Careers in Child CareThinking of Becoming a Child Care Director?

As a Child Care Director, you are expected to ensure a happy, safe, and stimulating environment for children. You will be required to make sure that the Child Care center always complies with all licensing while managing the day-to-day operations. You will support and oversee the overall performance of your Child Care staff in addition to developing relevant curriculum, promoting leadership within the classrooms, communicate with parents, and managing all the center’s finances.
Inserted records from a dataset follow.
/-- BUTTON_STUCK: still closed 8 s after it closed. -/
def execButtonStuck (s : State) : Out :=
  .next (if on s PWR_BTN_STUCK then s else s |> set1 PWR_BTN_CLOSED |> clr PWR_BTN_ARMED |> set1 PWR_BTN_STUCK |> raise 1)

/-- BUTTON_REARM: open without interruption for 1 s. -/
def execButtonRearm (s : State) : Out :=
  .next (if on s PWR_BTN_ARMED && !on s PWR_BTN_STUCK then clr PWR_BTN_CLOSED s
    else s |> clr PWR_BTN_CLOSED |> set1 PWR_BTN_ARMED |> clr PWR_BTN_STUCK |> raise 2)

/-! Oscillators (R57 to R59) -/

/-- A write of PWR_CLKSEL.SRC. -/
def clockSelect (src : Bool) (s : State) : State :=
  if on s CYC_CTRL_EN || (src && !on s PWR_CLKSEL_OCXO_OK) then set1 PWR_CLKSEL_REFUSED s else wr PWR_CLKSEL_SRC (b2n src) s

/-- CLOCK_SELECT: PWR_CLKSEL.SRC is written. A write is refused whatever its value while the cycle engine is enabled. -/
def execClockSelect (w : Writer) (src : Bool) (s : State) : Out :=
  .next (gateWrite w PWR_CLKSEL_SRC (b2n src) (clockSelect src) s)

/-- OCXO_VALID. Once its time for becoming valid is over the module stays on IOSC (R58). -/
def execOcxoValid (s : State) : Out := .next (if on s I.PWR_OCXOFAIL then s else set1 PWR_CLKSEL_OCXO_OK s)

/-- OCXO_START_TIMEOUT: the controller is never started. -/
def execOcxoStartTimeout (s : State) : Out :=
  .next (if on s PWR_CLKSEL_OCXO_OK then s else s |> set1 I.PWR_OCXOFAIL |> raiseCrit 19)

/-- The OCXO fails: OCXO_OK clears, islands 1 to 20 go back to IOSC, event 6, and the controller stops with cause 0x04 without a
verdict. -/
def ocxoLost (s : State) : State :=
  s |> clr PWR_CLKSEL_OCXO_OK |> clr PWR_CLKSEL_SRC |> set1 I.PWR_OCXOLOST |> raiseCrit 6 |> noVerdictStop 4

/-! Start-up (R60 to R63) -/

/-- An image may run here: signature and bindings (Table 20.6). -/
def imageOk (s : State) (i : ImageInfo) : Bool :=
  i.signed && i.devid == 0x0A07 && bit i.issues (rd s SYS_IDENT_ISSUE) && bit i.variants (rd s SYS_IDENT_VARIANT)
    && (i.units.isEmpty || i.units.contains (rd s SYS_SERIAL)) && decide (rd s UPD_SECMIN ≤ i.secver)

/-- The registers that report the images of the banks. -/
def showImages (s : State) : State :=
  s |> wr UPD_EXECVER_IMGVER (runningImage s).imgver |> wr UPD_FALLVER_IMGVER (fallImage s).imgver
    |> wr I.SFU_RTID (runningImage s).rtid |> wr PAIR_VER (runningImage s).pairver

/-- The module falls back (R491): banks and settings banks swap, the failed image's slot becomes the staging area. -/
def fallbackTaken (s : State) : State :=
  s |> wr UPD_SLOTS_EXEC (rd s UPD_SLOTS_FALL) |> wr UPD_SLOTS_STAGE (rd s UPD_SLOTS_EXEC)
    |> wr UPD_SLOTS_FALL (rd s UPD_SLOTS_STAGE) |> wr GRN_SETBANK_CURRENT (1 - rd s GRN_SETBANK_CURRENT)
    |> clr UPD_STATUS_TRIAL |> clr I.UPD_TRIALNEW |> set1 UPD_STATUS_REVERTED |> clr I.UPD_BOOTFAILS
    |> raiseCrit 491 |> audit 0x11 false 0 0 0 0

/-- The boot watchdog has expired often enough for a fallback: once in a trial, twice on a confirmed image. -/
def bootFallback (s : State) : Bool :=
  decide (rd s I.UPD_BOOTFAILS ≥ (if on s UPD_STATUS_TRIAL then 1 else 2))

/-- The fallback bank starts, or, where it fails too, the module stays in the ROM; only this one start left out the execution bank. -/
def tryFallback (s : State) : State :=
  if imageOk s (fallImage s) then s |> fallbackTaken |> showImages else s |> set1 I.ROM |> clr I.UPD_BOOTFAILS

/-- IMAGE_VERIFY: the execution bank, else the fallback bank, else the ROM; after the watchdog has expired often enough, not the
execution bank (R62, R491). -/
def imageVerify (s : State) : State :=
  if !bootFallback s && imageOk s (runningImage s) then showImages s else tryFallback s

/-- The reset may be released: no hold by power failure, plate stop, or, at a power-on that no release has followed yet, cold (R47,
R51, R73). -/
def mayRelease (s : State) : Bool :=
  on s I.HELD && !on s PWR_SUPPLY_PFW && !on s I.PWR_PORONLY && !on s PWR_SUPPLY_PLATE_STOP && !on s I.PWR_PLATEHOLD
    && !(on s I.PWR_COLD && decide (rdS s PWR_PLATET_TEMP < -640))

/-- Steps 1 to 5 of Table 3.3: islands 1 to 3, 7, 8 and 9 on, Triad mode, an invalid position reported, the image verified;
a first start after an activation begins the trial (R490). -/
def resetRelease (s : State) : State :=
  s |> clr I.HELD |> clr I.PWR_COLD
    |> wr PWR_ISLSTAT (Nat.lor (rd s PWR_ISLSTAT) 0x1001C7) |> wr PWR_ISLEN (Nat.lor (rd s PWR_ISLEN) 0x1001C7)
    |> when (rd s PAIR_STATUS_POS == 0) (raiseCrit 17)
    |> when (on s I.UPD_TRIALNEW && !on s UPD_STATUS_TRIAL) (fun t => t |> set1 UPD_STATUS_TRIAL |> raise 489)
    |> imageVerify

/-- RESET_RELEASE. -/
def execResetRelease (s : State) : Out := .next (if mayRelease s then resetRelease s else s)

/-- PCIE_LINK_TRAINING: island 10 on and the link up with `width` lanes at speed `speed`. -/
def execPcieLinkTraining (width : Fin 5) (speed : Fin 5) (s : State) : Out :=
  .next (if on s I.HELD then s
    else s |> wr PWR_ISLSTAT (Nat.lor (rd s PWR_ISLSTAT) 0x200) |> wr PWR_ISLEN (Nat.lor (rd s PWR_ISLEN) 0x200)
      |> set1 HBR_LINK_LINKUP |> wr HBR_LINK_WIDTH width |> wr HBR_LINK_SPEED speed)

/-- PCIE_LINK_DOWN: the link goes down without PERST_N (R326). Outbound reads that wait are answered like failed ones by
their own commands. -/
def execPcieLinkDown (s : State) : Out := .next (s |> clr HBR_LINK_LINKUP |> clr HBR_LINK_WIDTH |> clr HBR_LINK_SPEED)

/-- Islands 11 to 20 on, as steps 7 and 8 of Table 3.3 need them; an EVP-JX7-C has no FIO. -/
def islandsUp (s : State) : State :=
  let m := if rd s SYS_IDENT_VARIANT = 2 then 0x07FC00 else 0x0FFC00
  s |> wr PWR_ISLSTAT (Nat.lor (rd s PWR_ISLSTAT) m) |> wr PWR_ISLEN (Nat.lor (rd s PWR_ISLEN) m) |> podlFollow

/-- Start-up step 7: settings, retained state, Gleaner and error log; the number of forces cleared by the reset is audited
(R149). -/
def startStep7 (imageOk ctlOk : Bool) (s : State) : State :=
  s |> clr GRN_STATUS_SETFALL |> clr GRN_STATUS_DEFAULTS |> logReload |> glnRestore |> chooseSettings
    |> restoreRetained imageOk ctlOk |> clr I.UPD_TRIALNEW |> islandsUp |> set1 GRN_STATUS_READY
    |> audit 0x06 false 0 0 0 (rd s I.CYC_FCLEARED) |> clr I.CYC_FCLEARED

/-- Step 7 may run: start-up has come so far, and the journal buffer has drained (R479). -/
def step7Ready (s : State) : Bool :=
  !on s I.BOOTED && !on s I.HELD && !on s I.ROM && bit (rd s PWR_ISLSTAT) 7 && s.journalBuf.isEmpty

/-- RETAINED_RESTORE; `imageOk` and `ctlOk` tell whether the retained image and the control block pass their checks. -/
def execRetainedRestore (imageOk ctlOk : Bool) (s : State) : Out :=
  .next (if step7Ready s then startStep7 imageOk ctlOk s else s)

/-- The program of the settings loaded at step 9: program store, stage bank, descriptors, binding table and sizes. A program
that fails verification enters FAULT with cause 0x11. -/
def loadProgram (c : ChangeSet) (s : State) : State :=
  if !c.verifies then programVerifyFail false s
  else s |> loadWrite c |> wr CYC_CHG_BANK (1 - rd s CYC_CHG_BANK) |> wr CYC_CHGID c.newId
    |> wr CYC_CHGSEQ (rd s CKP_SEQ) |> applySizes c

/-- Steps 8 and 9: islands 4 to 6, the program, the execution mode, the safety check; the lock becomes engaged, and the pair
state follows the position (R61, R419, R427, R476). With an invalid position no program is loaded (Table 2.3), and the pair state stays
INIT, Table 18.1 giving no state for it (DESIGN CHOICE, log entry 113). -/
def bootComplete (mode : Nat) (prog : Option ChangeSet) (s : State) : State :=
  let pos := rd s PAIR_STATUS_POS
  let s1 := s |> wr PWR_ISLSTAT (Nat.lor (rd s PWR_ISLSTAT) 0x38) |> wr PWR_ISLEN (Nat.lor (rd s PWR_ISLEN) 0x38)
    |> wr SLC_MODE mode |> wr SLC_MODE_PART (modeSlices mode) |> (fun t => wr I.SLC_FREE (freeSlices t) t)
  let s2 := match prog with | some c => if pos = 0 then s1 else loadProgram c s1 | none => s1
  s2 |> sfuStartCheck |> set1 I.BOOTED |> clr I.UPD_BOOTFAILS |> wr ACC_LOCK_ENGAGED (rd s ACC_LOCK_LOCKED)
    |> when (rd s PAIR_STATUS_STATE == 1 && pos != 0) (fun t => t |> wr PAIR_STATUS_STATE (if pos = 3 then 0 else 2) |> raise 448)

/-- Step 9 may run. -/
def step9Ready (s : State) : Bool := !on s I.BOOTED && !on s I.HELD && !on s I.ROM && on s GRN_STATUS_READY

/-! Feeds, hold-up store and plate (R37 to R52) -/

/-- FEEDn_OK. -/
def feedOk (n : Nat) : Fld := if n = 0 then PWR_SUPPLY_FEED1_OK else PWR_SUPPLY_FEED2_OK

/-- FEED_LOST: feed `n` + 1 falls below 18.0 V. -/
def feedLost (n : Nat) (s : State) : State := if on s (feedOk n) then s |> clr (feedOk n) |> raise (8 + n) else s

/-- FEED_LOST. -/
def execFeedLost (n : Fin 2) (s : State) : Out := .next (feedLost n s)

/-- HOLDUP_READY: the store is charged; `low` tells that the measured hold-up is below 12 ms. -/
def execHoldupReady (low : Bool) (s : State) : Out :=
  .next (s |> set1 PWR_SUPPLY_HOLDUP_RDY |> wr PWR_SUPPLY_HOLDUP_LOW (b2n low) |> when low (raise 14))

/-- PLATE_WARNING: above +75 °C. -/
def execPlateWarning (s : State) : Out :=
  .next (if on s PWR_SUPPLY_PLATE_WARN then s else s |> set1 PWR_SUPPLY_PLATE_WARN |> raise 12)

/-- SUPPLY_REGISTER_REFRESH: feed voltages in 10 mV and plate temperature in 1/16 °C; PLATE_WARN follows the temperature. -/
def execSupplyRegisterRefresh (f1 f2 : BitVec 16) (temp : BitVec 16) (s : State) : Out :=
  .next (s |> wr PWR_FEEDV_FEED1_V f1.toNat |> wr PWR_FEEDV_FEED2_V f2.toNat |> wr PWR_PLATET_TEMP temp.toNat
    |> when (decide (temp.toInt ≤ 1200)) (clr PWR_SUPPLY_PLATE_WARN))

end Sys2Proof.Machine
end

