-- ==== Sys2Proof/Machine/Ctl.lean ====
section
/-! DEFINITION. The controller's commands (R141 to R144), forcing and online change (R147 to R151), mode, slice and Winnower
commands (R92, R96, R98, R100, R104), period and phase (R131), boot complete and AUTOSTART (R60, R61). -/

namespace Sys2Proof.Machine

open R

/-! Refusals (R141, Table 6.3) -/

/-- The module may run control cycles: standalone, or the active of its pair (R427, R429). -/
def pairMayRun (s : State) : Bool := rd s PAIR_STATUS_STATE == 0 || rd s PAIR_STATUS_STATE == 3

/-- Refusal of START: STATE, BLOCKED, ALIGN, NOPROG in this order. An OCXO that never became valid counts as blocked (R58). -/
def startRefusal (s : State) : Nat :=
  if ctlState s ≠ stSTOP ∨ pairMayRun s = false then cSTATE
  else if startBlocked s then cBLOCKED
  else if jlaAlignBad s then cALIGN
  else if rd s CYC_CHGID = 0 ∨ on s I.BOOTED = false then cNOPROG
  else cOK

/-- Refusal of a CYC command of a session, or OK. -/
def cycRefusal (cmd sess : Nat) (s : State) : Nat :=
  if !(isOwner s sess && decide (sessRole s sess ≥ cycRole cmd)) then cROLE
  else if pairStandby s then cSTATE
  else if cmd = 1 then startRefusal s
  else if cmd = 2 then
    (if ctlState s = stFAULT ∨ (ctlState s = stSTOP ∧ startPending s = false) then cSTATE else cOK)
  else if cmd = 3 then (if ctlState s ≠ stRUN then cSTATE else if sfuRunning s then cSAFETY else cOK)
  else if cmd = 6 then (if ctlState s ≠ stFAULT then cSTATE else cOK)
  else if ctlState s ≠ stHALT then cSTATE
  else cOK

/-! Effects (Table 6.3, R143) -/

/-- A state change becomes pending; it may take effect from `due` on. -/
def setPending (cmd sess due : Nat) (s : State) : State :=
  s |> endPending cSUPERSEDED |> wr I.CYC_PENDCMD cmd |> wr I.CYC_PENDSESS sess |> wr I.CYC_PENDDUE due
    |> set1 CYC_STATE_TRANS

/-- The earliest instant at which START, STEP or RESUME takes effect: 50 µs after acceptance. -/
def dueNow (s : State) : Nat := upNow s + 50000

/-- A start is accepted: EN is 1 from now on, or ENPEND while the engine shuts down; without HOLDUP_RDY it stays 0 (R61); in Idle the module first returns to
Run (R140, R143, R66). -/
def startAccept (cmd sess : Nat) (s : State) : State :=
  s |> setPending cmd sess (dueNow s) |> when (on s PWR_SUPPLY_HOLDUP_RDY) (set1 CYC_CTRL_EN) |> when (on s CYC_CTRL_BUSY_OFF) (set1 CYC_CTRL_ENPEND)
    |> when (pwState s != pwRUN || on s PWR_STATE_TRANS) (pwAccept none sess pwRUN)

/-- STOP from HALT, at once; a STEP cycle in progress is abandoned. -/
def stopFromHalt (ref : Option CmdRef) (s : State) : State :=
  s |> endPending cSUPERSEDED |> when (on s I.CYC_STEPPING) (abandonCycle true) |> wr CYC_STATE_STOPCAUSE 1 |> enterStop
    |> stoppedSlices |> finish ref (cycOpcode 2) cOK

/-- STOP: at the next commit point or failed commit, at once from HALT, or at once against a pending start. -/
def stopAccept (ref : Option CmdRef) (sess : Nat) (s : State) : State :=
  if ctlState s = stRUN then s |> setPending 2 sess 0 |> cmdstat 2 sess cOK |> waitOpt ref (cycOpcode 2)
  else if ctlState s = stHALT then s |> stopFromHalt ref |> cmdstat 2 sess cOK |> warmAtStop
  else s |> endPending cSUPERSEDED |> cmdstat 2 sess cOK |> finish ref (cycOpcode 2) cOK

/-- ACK: FAULT to STOP with the critical entries acknowledged; STOPCAUSE stays. -/
def ackAccept (ref : Option CmdRef) (sess : Nat) (s : State) : State :=
  s |> critAck sess |> enterStop |> cmdstat 6 sess cOK |> finish ref (cycOpcode 6) cOK

/-- A refused command: its result in CYC_CMDSTAT, and nothing else changes; a refused acknowledgement is audited (R477). -/
def cycRefuse (ref : Option CmdRef) (cmd sess r : Nat) (s : State) : State :=
  s |> cmdstat cmd sess r |> when (cmd == 6) (audit 0x0A true sess 0 0 0) |> finish ref (cycOpcode cmd) r

/-- A CYC command of a session, by the command ring or by CYC_CMD. -/
def cycCommand (ref : Option CmdRef) (cmd sess : Nat) (s : State) : State :=
  if cmd = 0 ∨ 6 < cmd then s
  else
    let r := cycRefusal cmd sess s
    if r ≠ cOK then cycRefuse ref cmd sess r s
    else if cmd = 2 then stopAccept ref sess s
    else if cmd = 6 then ackAccept ref sess s
    else if cmd = 1 then s |> startAccept 1 sess |> cmdstat 1 sess cOK |> waitOpt ref (cycOpcode 1)
    else s |> setPending cmd sess (if cmd = 3 then 0 else dueNow s) |> cmdstat cmd sess cOK |> waitOpt ref (cycOpcode cmd)

/-- A CYC command taken from a ring. -/
def cycRun (ref : CmdRef) (cmd : Nat) (s : State) : State :=
  cmdRun ref (cycOpcode cmd) (cycCommand (some ref) cmd ref.session) s

/-- START. -/
def execStart (ref : CmdRef) (s : State) : Out := .next (cycRun ref 1 s)

/-- STOP. -/
def execStop (ref : CmdRef) (s : State) : Out := .next (cycRun ref 2 s)

/-- HALT. -/
def execHalt (ref : CmdRef) (s : State) : Out := .next (cycRun ref 3 s)

/-- STEP. -/
def execStep (ref : CmdRef) (s : State) : Out := .next (cycRun ref 4 s)

/-- RESUME. -/
def execResume (ref : CmdRef) (s : State) : Out := .next (cycRun ref 5 s)

/-- ACK. -/
def execAck (ref : CmdRef) (s : State) : Out := .next (cycRun ref 6 s)

/-! Forces (R147, R148) -/

/-- FORCE: ARG0[23:21] the space, [20:0] the index; ARG1 the value. A refused session is audited. -/
def execForce (ref : CmdRef) (space : Fin 8) (index : Fin 2097152) (value : BitVec 32) (s : State) : Out :=
  .next (cmdGate ref 0x30
    (fun t => audit 0x04 true ref.session (forceObject space index) (forceOld t space index) value.toNat t)
    (forceRequest ref space index value.toNat) s)

/-- UNFORCE. -/
def execUnforce (ref : CmdRef) (space : Fin 8) (index : Fin 2097152) (s : State) : Out :=
  .next (cmdGate ref 0x31
    (fun t => audit 0x05 true ref.session (forceObject space index) (forceOld t space index) 0 t)
    (unforceRequest ref space index) s)

/-! Online change (R150, R151) -/

/-- LOAD: the change set is in the command's buffer; none where the buffer could not be read or BUFLEN is too small for it (R308). A
standby refuses it (R450). -/
def execLoad (ref : CmdRef) (c : Option ChangeSet) (s : State) : Out :=
  .next (cmdRun ref 0x32 (fun t =>
    if !roleOk t ref.session 0x32 then loadRefused ref 1 ((c.map (·.newId)).getD 0) 0 t
    else if pairStandby t then
      t |> audit 0x0C true ref.session 0 0 ((c.map (·.newId)).getD 0) |> complete ref 0x32 cSTATE
    else match if bufReach t ref then c else none with
      | none => t |> audit 0x0C true ref.session 0 0 0 |> complete ref 0x32 cBUFERR
      | some l => loadRequest ref l t) s)

/-- The loader may write: no join copies, which takes the intervals first, and in RUN and HALT it is not between t0 − COPYGUARD and the
commit that follows (R150). -/
def loaderRuns (s : State) : Bool :=
  rd s SLC_READMIT_PHASE != 1 && rd s SLC_READMIT_PHASE != 2
    && !((ctlState s == stRUN || ctlState s == stHALT) && on s I.SLC_COPYSTOP)

/-- LOAD_COMPLETE: this module has written the whole set, or (`standby`) the standby in SYNC reports it loaded; LOAD completes
when this module has it and no standby in SYNC is still to load it. -/
def execLoadComplete (standby : Bool) (s : State) : Out :=
  .next (match s.chg with
  | none => s
  | some c =>
    if rd s CYC_CHG_PHASE ≠ 1 ∨ (standby = false ∧ loaderRuns s = false) then s
    else
      let t := if standby then set1 I.CHG_STANDBYDONE s
        else s |> when (!on s I.CHG_LOCALDONE) (loadWrite c) |> set1 I.CHG_LOCALDONE
      if on t I.CHG_LOCALDONE && (!pairedSync t || on t I.CHG_STANDBYDONE) then loadDone t else t)

/-- ARM; `verifies`: the new program and stage bank verify at a switch that takes place at once. A standby refuses it. -/
def execArm (ref : CmdRef) (verifies : Bool) (s : State) : Out :=
  .next (cmdRun ref 0x33 (fun t =>
    if roleOk t ref.session 0x33 && pairStandby t then
      t |> audit 0x0C true ref.session 1 0 ((t.chg.map (·.newId)).getD 0) |> complete ref 0x33 cSTATE
    else armRequest ref (roleOk t ref.session 0x33) verifies t) s)

/-! Mode, slices and Winnower -/

/-- MODE: ARG0[1:0]. -/
def execMode (ref : CmdRef) (mode : Fin 4) (s : State) : Out :=
  .next (cmdRun ref 0x26 (fun t =>
    if roleOk t ref.session 0x26 && pairStandby t then
      t |> audit 0x0D true ref.session mode (rd t SLC_MODE) mode |> complete ref 0x26 cSTATE
    else modeRequest (some ref) ref.session mode t) s)

/-- SLICE_FAILED_CLEAR: SLC_FAILED is written. -/
def execSliceFailedClear (w : Writer) (m : Fin 8) (s : State) : Out :=
  .next (gateWrite w SLC_FAILED m (sliceFailedClear m) s)

/-- CKP_WORST_CLEAR. -/
def execCkpWorstClear (w : Writer) (s : State) : Out := .next (gateWrite w CKP_WORST_CLR 1 (clr CKP_WORST) s)

/-! Period and phase (R131) -/

/-- P in nanoseconds. -/
def cycP (s : State) : Nat := 1000 * rd s CYC_PERIOD

/-- A write of CYC_PERIOD. -/
def periodSet (v : Nat) (s : State) : State :=
  if ctlState s ≠ stSTOP then set1 CYC_STATUS_CFGREF s
  else
    let p := max 100 (min v 1000000)
    s |> wr CYC_PERIOD p |> wr CYC_PHASE (rd s CYC_PHASE % (1000 * p)) |> fioWdAdj

/-- A write of CYC_PHASE. -/
def phaseSet (v : Nat) (s : State) : State :=
  if ctlState s ≠ stSTOP then set1 CYC_STATUS_CFGREF s else wr CYC_PHASE (v % cycP s) s

/-- PERIOD_WRITE. -/
def execPeriodWrite (w : Writer) (v : BitVec 20) (s : State) : Out :=
  .next (gateWrite w CYC_PERIOD v.toNat (periodSet v.toNat) s)

/-- PHASE_WRITE. -/
def execPhaseWrite (w : Writer) (v : BitVec 30) (s : State) : Out :=
  .next (gateWrite w CYC_PHASE v.toNat (phaseSet v.toNat) s)

/-! Boot complete and automatic start (R60, R61, Table 20.8) -/

/-- The engine may start by itself: a start would not be refused, and nothing is pending. -/
def mayAutoStart (s : State) : Bool := startRefusal s == cOK && rd s I.CYC_PENDCMD == 0

/-- BOOT_COMPLETE: steps 8 and 9 of Table 3.3, or step 7 of Table 20.8, whose activation is over unless a start follows. The mode
and the program are those of the settings. -/
def execBootComplete (mode : Fin 3) (prog : Option ChangeSet) (s : State) : Out :=
  .next (if !step9Ready s then s
    else
      let t := bootComplete mode prog s
      if on t I.UPD_WARMRUN then (if mayAutoStart t then startAccept 7 0 t else warmOver t)
      else clr UPD_STATUS_ACTIVATING t)

/-- What Table 3.3 and R61 require of an automatic start: AUTOSTART, hold-up ready, the supply not on its defaults, no wake from
Fallow; with TIMEQ the time unit warm, and locked where 1PPS is configured. -/
def autoReady (s : State) : Bool :=
  on s PWR_CTRL_AUTOSTART && on s PWR_SUPPLY_HOLDUP_RDY && !on s GRN_STATUS_DEFAULTS && !on s I.PWR_NOAUTO
    && (!on s PWR_CTRL_TIMEQ || (on s TIM_STATUS_WARM && (!on s TIM_CTRL_PPS_EN || timState s == tmLOCKED)))
    && (rd s PAIR_STATUS_POS == 3 || rd s PAIR_STATUS_STATE == 3)

/-- AUTOSTART. -/
def execAutostart (s : State) : Out := .next (if autoReady s && mayAutoStart s then startAccept 7 0 s else s)

end Sys2Proof.Machine
end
Here’s a look into the day in the life of a Child Care Director

Your primary task will be to effectively supervise the staff at your center and direct and coordinate activities of Child Care teachers or administrators. Other tasks that Child Care Center Directors perform daily is:

  • Monitor their student’s progress and provide both the student and administrators with assistance in resolving any problems that come up
  • Prepare and maintain attendance, accounting, planning, and activity reports and records for agencies and officials
  • Consult with parents and staff about educational activities and policies
  • Meet with prospective students and their parents
  • Meet with parents and teachers if student learning or behavioral problems arise

Education And Training To Become A Child Care Director

Your post-secondary requirements for a Child Care Director will depend on the state that you’re in and the employer that you want to work for. A privately funded facility often only requires a High School Diploma, and a publicly funded preschool usually requires their directors to have a bachelor’s degree (this may vary state to state). On the other hand, in certain states, employers will require that you have some post-secondary education in preschool education. Most states will require Child Care center directors to have experience in early childhood education, and nearly all Child Care directors have previous experience as preschool teachers. The majority of states will require that Child Care center directors have several years of hands-on experience working with children in an early childhood education setting. The exact amount of needed expertise will vary by state.

Credentials and Licenses

Most states and employers will require Child Care directors to obtain a nationally recognized credential. Some states will require the Child Development Associate credential (CDA) that is administered by the Council for Professional Recognition. To receive the CDA credential, you will need to have at least 480 hours of Child Care work experience in addition to 120 hours of education in Child Care. Both must be completed within the past five years. Your credentials can be earned in either infant/toddler preschool-aged care, and the CDA title is valid for three years and can be renewed every five years with the completion of continuing education. The National Administration Credential (NAC) offered by the National Child Care Association, provides the NAC to all Child Care Directors, no matter what level of experience they have. Directors can earn the credential by enrolling and completing a 5-day, 40-hour course. Educational curriculum, staff management, and community relations are a few topics explored in the program. The credentials are valid for two years, and once the two years have passed, 20 hours of continuing education is required to maintain this credential.

Obtaining Your License

In most states, Child Care Directors must be licensed. The requirements will differ from state to state; however, there will be a specified amount of years working in the Child Care space and a specified number of hours related to Child Care coursework. The number of hours continuing education you will need to obtain your license will be determined by the state you work in.

A Career Beyond

Once you have become a Child Care Director, there are various avenues you can seek out for growth. Some directors open their own programs after working in private and/or public-funded schools, and many even expand on to administrative positions on a district level overseeing early Child Care programs.